| DATASET |
-- ==== Sys2Proof/Tests/Slice0.lean ====
section
/-! SUPPORT. Tests with expected results from the spec's own examples, and a witness for the hypotheses of every statement. -/

namespace Sys2Proof.Tests

-- One theorem after another: many small kernel evaluations at once ask for more threads than a sandbox has.
set_option Elab.async false

open Sys2Proof Sys2Proof.Machine
open Sys2Proof.Config (Cfg Stage Dir RsState)

/-! ### Helpers -/

/-- The state after a command, or the state itself where the command has no next state. -/
def after (i : Instr) (s : State) : State :=
  match exec i s with
  | .next t => t
  | .fault _ => s
  | .refused _ => s

/-- The state after a step, in the same way. -/
def stepped (s : State) : State :=
  match step s with
  | .next t => t
  | .fault _ => s
  | .refused _ => s

/-- The reset state in another lifecycle state. -/
def inLife (l : Life) : State := { State.reset with core := { Core.reset with life := l } }

/-- A state whose port holds one command word and operand words. -/
def withCommand (s : State) (cw : CmdWord) (opds : List Word) : State :=
  { s with port := { s.port with moves := [.command cw], operands := opds } }

/-- A smoothing coefficient between 0 and 1, for `fExp` between its two ends. -/
def smooth : Word := 0x3F409A841A53B0D8

/-- A configuration: all stages have 3 taps, the Resampler echoes its input. -/
def cfg0 : Cfg where
  stageSpec _ _ _ _ := (3, cZero)
  maxTaps := 31
  latMax := 100
  latLin _ := 50
  rsQuality := cZero
  rsMaxBlock := 8
  rsCreate _ _ _ _ := some ⟨0⟩
  rsProcess st xs := (⟨st.token + 1⟩, xs)
  kaiserBeta := some fun _ => cZero
  midGain _ _ := cTwo
  grMetric n := BitVec.ofNat 64 n
  fTan x := x
  fExp x := if feq x cZero then cOne else if isFinite x then smooth else cZero
  fLog10 _ := cZero
  fPow10 _ := cOne
  fPow _ _ := cZero
  freeWord n := BitVec.ofNat 64 n
  i0Endless _ := cZero

/-- The same with a Resampler that answers two values for one and one for two: the right counts at f = 2. -/
def cfgLin : Cfg := { cfg0 with rsProcess := fun st xs => (⟨st.token + 1⟩, if xs.length = 1 then xs ++ xs else xs.take 1) }

/-- The same with a Resampler whose up calls answer the right count at f = 2 and whose down calls do not. -/
def cfgUp : Cfg := { cfg0 with rsProcess := fun st xs => (⟨st.token + 1⟩, if xs.length = 1 then xs ++ xs else xs) }

/-- 240 Hz, 2400 Hz, 0.3 s and 48000 Hz, the numbers of 30 R95. -/
def hz240 : Word := 0x406E000000000000
def hz2400 : Word := 0x40A2C00000000000
def s0_3 : Word := 0x3FD3333333333333
def hz48000 : Word := 0x40E7700000000000

/-- UNCONF after SETXLO 240.0, SETXHI 2400.0, SETDECAY 0.3 (40 R102's example). -/
def written : State :=
  { State.reset with
    core :=
      { Core.reset with
        pending := { Params.reset with xlo := hz240, xhi := hz2400, decay := s0_3 }
        xloW := true, xhiW := true, decayW := true } }

/-- Inside a block, one channel of binary64 samples, f = 1. -/
def inBlock : State := { State.reset with core := { Core.reset with life := .inblock, fmt := .b64 } }

/-- Inside a block, two channels of binary64 samples, f = 1. -/
def inBlock2 : State := { inBlock with core := { inBlock.core with nch := .stereo } }

/-- Inside a block at f = 2 in MIN mode with the 7-tap table of 43 R184 and R188. -/
def table7 : List Word :=
  [0xBFB0000000000000, 0, 0x3FD4000000000000, 0x3FE0000000000000, 0x3FD4000000000000, 0, 0xBFB0000000000000]
def table7up : List Word :=
  [0xBFC0000000000000, 0, 0x3FE4000000000000, 0x3FF0000000000000, 0x3FE4000000000000, 0, 0xBFC0000000000000]
def inBlockMin : State :=
  let files : Channel := { Channel.reset with hup := ⟨zeros 3, [], []⟩, hdn := ⟨zeros 5, [], []⟩, lq := zeros 3 }
  { inBlock with
    core :=
      { inBlock.core with
        active := { Params.reset with os := 1 }, lat := 3
        descUp := { Core.reset.descUp with k1 := Desc.ofTaps 7 }, descDn := { Core.reset.descDn with k1 := Desc.ofTaps 7 }
        coefUp := { Core.reset.coefUp with k1 := table7up }, coefDn := { Core.reset.coefDn with k1 := table7 }
        chan0 := files, chan1 := files } }

/-- Inside a block at f = 2 in LIN mode, with instances on channel 0. -/
def inBlockLin : State :=
  { inBlock with
    core :=
      { inBlock.core with
        active := { Params.reset with os := 1, phase := .lin }
        chan0 := { Channel.reset with rsUp := some ⟨0⟩, rsDn := some ⟨0⟩ } } }

/-- The same with two channels, instances on both. -/
def inBlockLin2 : State :=
  { inBlockLin with core := { inBlockLin.core with nch := .stereo, chan1 := { Channel.reset with rsUp := some ⟨5⟩, rsDn := some ⟨6⟩ } } }

/-- The same with instances on channel 0 only: a call of channel 1 is a wrong count (log 14). -/
def inBlockLinBare : State := { inBlockLin2 with core := { inBlockLin2.core with chan1 := Channel.reset } }

/-- What the response of a state's last command was, code and result words. -/
def answer (s : State) : Option (RespCode × List Word) := s.lastResponse.map fun r => (r.code, r.results)

/-! ### Well-formedness -/

theorem test_wellFormed_frame_two : WellFormed (.frame [0, 0]) := by decide
theorem test_illFormed_frame_three : ¬WellFormed (.frame [0, 0, 0]) := by decide

/-! ### Decoding: words written out from 30 R81, R82, R86, with the operands of the examples of 40 and 41 -/

theorem test_decode_reset : decode 0x01000000 [] = .ok .reset := by decide
theorem test_decode_prepare : decode 0x02000012 [0x40E7700000000000] = .ok (.prepare 2 1 0x40E7700000000000) := by decide
theorem test_decode_prepare_mono32 : decode 0x02000001 [0x40E7700000000000] = .ok (.prepare 1 0 0x40E7700000000000) := by decide
theorem test_decode_start : decode 0x03000000 [] = .ok .start := by decide
theorem test_decode_stop : decode 0x04000000 [] = .ok .stop := by decide
theorem test_decode_blkbegin : decode 0x08000000 [] = .ok .blkbegin := by decide
theorem test_decode_frame : decode 0x09000000 [0x3FD0000000000000, 0xBFE0000000000000]
    = .ok (.frame [0x3FD0000000000000, 0xBFE0000000000000]) := by decide
theorem test_decode_blkend : decode 0x0A000000 [] = .ok .blkend := by decide
theorem test_decode_setig : decode 0x10000000 [0x3FE0000000000000] = .ok (.setig 0x3FE0000000000000) := by decide
theorem test_decode_setog : decode 0x11000000 [0x4000000000000000] = .ok (.setog 0x4000000000000000) := by decide
theorem test_decode_setmix : decode 0x12000000 [0x3FF0000000000000] = .ok (.setmix 0x3FF0000000000000) := by decide
theorem test_decode_setcurve : decode 0x13000000 [0x3FE0000000000000] = .ok (.setcurve 0x3FE0000000000000) := by decide
theorem test_decode_setclip : decode 0x14000001 [] = .ok (.setclip true) := by decide
theorem test_decode_setsplit : decode 0x15000001 [] = .ok (.setsplit true) := by decide
theorem test_decode_setos : decode 0x16000003 [] = .ok (.setos 3) := by decide
theorem test_decode_setphase : decode 0x17000001 [] = .ok (.setphase .lin) := by decide
theorem test_decode_setxlo : decode 0x18000000 [0x406E000000000000] = .ok (.setxlo 0x406E000000000000) := by decide
theorem test_decode_setxhi : decode 0x19000000 [0x40A2C00000000000] = .ok (.setxhi 0x40A2C00000000000) := by decide
theorem test_decode_setenvm : decode 0x1A000001 [] = .ok (.setenvm .rms) := by decide
theorem test_decode_setdecay : decode 0x1B000000 [0x3FD0000000000000] = .ok (.setdecay 0x3FD0000000000000) := by decide
theorem test_decode_getlat : decode 0x20000000 [] = .ok .getlat := by decide
theorem test_decode_getstat : decode 0x21000000 [] = .ok .getstat := by decide
theorem test_decode_getmeter : decode 0x22000000 [] = .ok .getmeter := by decide
/-- The all-zero word is illegal on purpose (30 R91). -/
theorem test_decode_zero_word : decode 0x00000000 [] = .error .illegalOpcode := by decide
theorem test_decode_past_map : decode 0x23000000 [] = .error .illegalOpcode := by decide
/-- Reserved bits of formats Z, P and O (30 R82, R92). -/
theorem test_decode_reserved_z : decode 0x01000001 [] = .error .reservedBits := by decide
theorem test_decode_reserved_p : decode 0x02000112 [0] = .error .reservedBits := by decide
theorem test_decode_reserved_o : decode 0x16000004 [] = .error .reservedBits := by decide
theorem test_decode_missing_operand : decode 0x10000000 [] = .error .operandCount := by decide
theorem test_encode_prepare : encode (.prepare 2 1 hz48000) = (0x02000012, [hz48000]) := by decide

| TRY IT |
Quote in full each line from the top of the records above through the line with "### Helpers -/"; stop after that line.

| OUTPUT OF THE EXERCISE |
-- ==== Sys2Proof/Tests/Slice0.lean ====
section
/-! SUPPORT. Tests with expected results from the spec's own examples, and a witness for the hypotheses of every statement. -/

namespace Sys2Proof.Tests

-- One theorem after another: many small kernel evaluations at once ask for more threads than a sandbox has.
set_option Elab.async false

open Sys2Proof Sys2Proof.Machine
open Sys2Proof.Config (Cfg Stage Dir RsState)

/-! ### Helpers -/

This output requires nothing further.